▶ Instructions for the task: Only one range belongs in the answer: the line holding "s.engine = .running ∧" through the last line of the records, reproduced as is.

▶ Available data:
-- ==== Sys2Proof/Laws/Ops.lean ====
section
/-! SUPPORT. For each shared operation, once, everything it can do: the lemmas that proofs cite
instead of unfolding it. -/

namespace Sys2Proof.Machine

/-! ### Memory controller -/

theorem memRead_of_inData {m : Memory} {a : Word} (h : InData a) :
    memRead m a = .ok (Memory.read m a.toNat) := if_pos h

theorem memRead_of_outside {m : Memory} {a : Word} (h : ¬ InData a) :
    memRead m a = .error (.outOfBounds a) := if_neg h

/-- A signed address in range is the same number unsigned, below 2048. -/
theorem toNat_lt_of_inData {a : Word} (h : InData a) : a.toNat < Config.memSize := by
  obtain ⟨h1, h2⟩ := h
  simp only [Config.memSize] at *
  rw [BitVec.toInt_eq_toNat_cond] at h1 h2
  split at h1 <;> omega

/-- What a memory write answers. -/
theorem memWrite_cases (m : Memory) (a v : Word) :
    (InData a ∧ memWrite m a v = .ok (Memory.write m a.toNat v)) ∨
    (¬ InData a ∧ memWrite m a v = .error (.outOfBounds a)) := by
  by_cases h : InData a
  · exact .inl ⟨h, if_pos h⟩
  · exact .inr ⟨h, if_neg h⟩

/-- What a store's execute phase answers. -/
theorem ofStore_cases (m : Memory) (a v : Word) :
    (InData a ∧ Effect.ofStore m a v = .ok { cellWrite := some (a, v) }) ∨
    (¬ InData a ∧ Effect.ofStore m a v = .error (.outOfBounds a)) := by
  rcases memWrite_cases m a v with ⟨h, hw⟩ | ⟨h, hw⟩
  · exact .inl ⟨h, by rw [Effect.ofStore, hw]; rfl⟩
  · exact .inr ⟨h, by rw [Effect.ofStore, hw]; rfl⟩

/-! ### ALU -/

/-- What the overflow law answers: the exact result as a word whose signed value it is, or the
fault. -/
theorem narrow_cases (op : BitVec 8) (a b : Word) (r : Int) :
    (InRange r ∧ ∃ v : Word, narrow op a b r = .ok v ∧ v.toInt = r) ∨
    (¬ InRange r ∧ narrow op a b r = .error (.overflow op a b)) := by
  by_cases h : InRange r
  · refine .inl ⟨h, BitVec.ofInt 32 r, if_pos h, ?_⟩
    obtain ⟨h1, h2⟩ := h
    simp only [Config.intMin, Config.intMax] at h1 h2
    rw [BitVec.toInt_ofInt]
    apply Int.bmod_eq_of_le <;> omega
  · exact .inr ⟨h, if_neg h⟩

/-! ### Program counter -/

/-- What the incrementer answers. -/
theorem incrementPc_cases (op : BitVec 8) (q : Word) :
    (q.toInt = Config.intMax ∧ incrementPc op q = .error (.overflow op q 1)) ∨
    (q.toInt ≠ Config.intMax ∧ incrementPc op q = .ok (q + 1)) := by
  by_cases h : q.toInt = Config.intMax
  · exact .inl ⟨h, if_pos h⟩
  · exact .inr ⟨h, if_neg h⟩

/-- The word of the program counter at `INT_MAX`. -/
theorem eq_intMax_of_toInt {q : Word} (h : q.toInt = Config.intMax) : q = 0x7FFFFFFF#32 :=
  BitVec.eq_of_toInt_eq (by rw [h]; decide)

/-- Below `INT_MAX` the increment adds one to the signed value. -/
theorem toInt_add_one {q : Word} (h : q.toInt ≠ Config.intMax) : (q + 1).toInt = q.toInt + 1 := by
  have h1 := BitVec.le_toInt q
  have h2 := BitVec.toInt_lt (x := q)
  simp only [Config.intMax] at h
  rw [BitVec.toInt_add, show (1 : Word).toInt = 1 by decide]
  apply Int.bmod_eq_of_le <;> omega

/-- What the program counter update answers. -/
theorem nextPc_cases (op : BitVec 8) (e : Effect) (s : State) :
    (∃ t, e.jump = some t ∧ InProgram s t ∧ nextPc op e s = .ok t) ∨
    (∃ t, e.jump = some t ∧ ¬ InProgram s t ∧ nextPc op e s = .error (.outOfBounds t)) ∨
    (∃ q, e.jump = none ∧ q = (e.applyRegs s.regs).get .P ∧ q.toInt ≠ Config.intMax ∧
      nextPc op e s = .ok (q + 1)) ∨
    (∃ q, e.jump = none ∧ q = (e.applyRegs s.regs).get .P ∧ q.toInt = Config.intMax ∧
      nextPc op e s = .error (.overflow op q 1)) := by
  unfold nextPc
  split
  · next t ht =>
    by_cases h : InProgram s t
    · exact .inl ⟨t, ht, h, if_pos h⟩
    · exact .inr (.inl ⟨t, ht, h, if_neg h⟩)
  · next hn =>
    rcases incrementPc_cases op ((e.applyRegs s.regs).get .P) with ⟨h, he⟩ | ⟨h, he⟩
    · exact .inr (.inr (.inr ⟨_, hn, rfl, h, he⟩))
    · exact .inr (.inr (.inl ⟨_, hn, rfl, h, he⟩))

/-! ### Commit or fault -/

@[simp] theorem finish_error (op : BitVec 8) (f : FaultValue) (s : State) :
    finish op (.error f) s = raise op f s := rfl

/-- A whole effect whose program counter update answers `n` commits. -/
theorem finish_commit {op : BitVec 8} {e : Effect} {s : State} {n : Word}
    (h : nextPc op e s = .ok n) : finish op (.ok e) s = commit e n s := by
  simp [finish, h]

/-- An effect whose program counter update faults leaves only the fault. -/
theorem finish_raise {op : BitVec 8} {e : Effect} {s : State} {f : FaultValue}
    (h : nextPc op e s = .error f) : finish op (.ok e) s = raise op f s := by
  simp [finish, h]

/-- All that the end of a step can do: the execute phase's fault, the program counter's fault, or the
commit of the whole effect. -/
theorem finish_cases (op : BitVec 8) (answer : Except FaultValue Effect) (s : State) :
    (∃ f, answer = .error f ∧ finish op answer s = raise op f s) ∨
    (∃ e f, answer = .ok e ∧ nextPc op e s = .error f ∧ finish op answer s = raise op f s) ∨
    (∃ e n, answer = .ok e ∧ nextPc op e s = .ok n ∧ finish op answer s = commit e n s) := by
  cases answer with
  | error f => exact .inl ⟨f, rfl, rfl⟩
  | ok e =>
    cases h : nextPc op e s with
    | error f => exact .inr (.inl ⟨e, f, rfl, h, finish_raise h⟩)
    | ok n => exact .inr (.inr ⟨e, n, rfl, h, finish_commit h⟩)

/-! ### Fetch -/

/-- What the fetch answers: the word at `P`, or the fault of its bounds check. -/
theorem fetchWord_cases (s : State) :
    (∃ w, InProgram s (s.reg .P) ∧ s.prog[(s.reg .P).toInt.toNat]? = some w ∧
      fetchWord s = .ok w) ∨
    (¬ InProgram s (s.reg .P) ∧ fetchWord s = .error (.outOfBounds (s.reg .P))) := by
  unfold fetchWord InProgram State.plen
  by_cases h : (s.reg .P).toInt < 0
  · exact .inr ⟨by omega, by simp [h]⟩
  · simp only [if_neg h]
    cases hw : s.prog[(s.reg .P).toInt.toNat]? with
    | none =>
      have := List.getElem?_eq_none_iff.1 hw
      exact .inr ⟨by omega, rfl⟩
    | some w =>
      obtain ⟨hlt, -⟩ := List.getElem?_eq_some_iff.1 hw
      exact .inl ⟨w, by omega, rfl, rfl⟩

/-- Fetching and decoding answers an instruction exactly if the word at `P` decodes to it. -/
theorem fetchInstr_eq_ok_iff (s : State) (i : Instr) :
    fetchInstr s = .ok i ↔ ∃ w, fetchWord s = .ok w ∧ decode w = .ok i := by
  unfold fetchInstr
  cases hw : fetchWord s with
  | error f => simp [bind, Except.bind]
  | ok w =>
    cases hd : decode w with
    | error d => simp [bind, Except.bind, decodeWord, hd, Except.mapError]
    | ok j => simp [bind, Except.bind, decodeWord, hd, Except.mapError]

/-! ### The meanings -/

/-- The answer of each instruction's execute phase (40_step.md R95), in one place. -/
def executePhase (i : Instr) (s : State) : Except FaultValue Effect :=
  match i with
  | .loada r a => (cellOperand s a).map (Effect.ofReg r)
  | .load r => (cellOperand s (indirectAddress s)).map (Effect.ofReg r)
  | .loadi r v => .ok (Effect.ofReg r v)
  | .storea r a => Effect.ofStore s.mem a (s.reg r)
  | .store r => Effect.ofStore s.mem (indirectAddress s) (s.reg r)
  | .move a d => .ok (Effect.ofReg d (s.reg a))
  | .addi r v => (aluAdd Opcode.addi.byte (s.reg r) v).map (Effect.ofReg r)
  | .add a b d => (aluAdd Opcode.add.byte (s.reg a) (s.reg b)).map (Effect.ofReg d)
  | .sub a b d => (aluSub Opcode.sub.byte (s.reg a) (s.reg b)).map (Effect.ofReg d)
  | .mul a b d => (aluMul Opcode.mul.byte (s.reg a) (s.reg b)).map (Effect.ofReg d)
  | .div a b d => (aluDiv Opcode.div.byte (s.reg a) (s.reg b)).map (Effect.ofReg d)
  | .jmp t => .ok (Effect.ofJump t)
  | .jmpr r => .ok (Effect.ofJump (s.reg r))
  | .jz r t => .ok (jumpWhen (aluIsZero (s.reg r)) t)
  | .jlt a b t => .ok (jumpWhen (aluLess (s.reg a) (s.reg b)) t)
  | .print r => .ok { emit := some (s.reg r) }
  | .endRun => .ok { halt := true }

/-- Every instruction has a next state: the end of a step on the answer of its execute phase, under
its own opcode. -/
theorem exec_eq_finish (i : Instr) (s : State) :
    exec i s = .next (finish i.opcode.byte (executePhase i s) s) := by
  cases i <;> rfl

/-! ### The step -/

/-- All that a step can do when it has a next state: the core was running, and it took a fetch or
decode fault, or executed the instruction at `P`. -/
theorem step_cases {s t : State} (h : step s = .next t) :
    s.engine = .running ∧
      ((∃ f, fetchInstr s = .error f ∧ t = raise 0 f s) ∨
       (∃ i, fetchInstr s = .ok i ∧ exec i s = .next t)) := by
  unfold step beforeExecute at h
  cases he : s.engine with
  | haltedNormal => simp [he] at h
  | haltedFault => simp [he] at h
  | running =>
    refine ⟨rfl, ?_⟩
    cases hf : fetchInstr s with
    | error f =>
      simp only [he, hf, Host.Outcome.next.injEq] at h
      exact .inl ⟨f, rfl, h.symm⟩
    | ok i =>
      simp only [he, hf] at h
      exact .inr ⟨i, rfl, h⟩

/-- A running core with an instruction at `P` executes it. -/
theorem step_of_fetchInstr {s : State} {i : Instr} (he : s.engine = .running)
    (hf : fetchInstr s = .ok i) : step s = exec i s := by
  simp [step, beforeExecute, he, hf]

/-- A running core with no instruction at `P` takes the fault. -/
theorem step_of_fetchInstr_error {s : State} {f : FaultValue} (he : s.engine = .running)
    (hf : fetchInstr s = .error f) : step s = .next (raise 0 f s) := by
  simp [step, beforeExecute, he, hf]

end Sys2Proof.Machine
end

▶ Response:
    s.engine = .running ∧
      ((∃ f, fetchInstr s = .error f ∧ t = raise 0 f s) ∨
       (∃ i, fetchInstr s = .ok i ∧ exec i s = .next t)) := by
  unfold step beforeExecute at h
  cases he : s.engine with
  | haltedNormal => simp [he] at h
  | haltedFault => simp [he] at h
  | running =>
    refine ⟨rfl, ?_⟩
    cases hf : fetchInstr s with
    | error f =>
      simp only [he, hf, Host.Outcome.next.injEq] at h
      exact .inl ⟨f, rfl, h.symm⟩
    | ok i =>
      simp only [he, hf] at h
      exact .inr ⟨i, rfl, h⟩

/-- A running core with an instruction at `P` executes it. -/
theorem step_of_fetchInstr {s : State} {i : Instr} (he : s.engine = .running)
    (hf : fetchInstr s = .ok i) : step s = exec i s := by
  simp [step, beforeExecute, he, hf]

/-- A running core with no instruction at `P` takes the fault. -/
theorem step_of_fetchInstr_error {s : State} {f : FaultValue} (he : s.engine = .running)
    (hf : fetchInstr s = .error f) : step s = .next (raise 0 f s) := by
  simp [step, beforeExecute, he, hf]

end Sys2Proof.Machine
end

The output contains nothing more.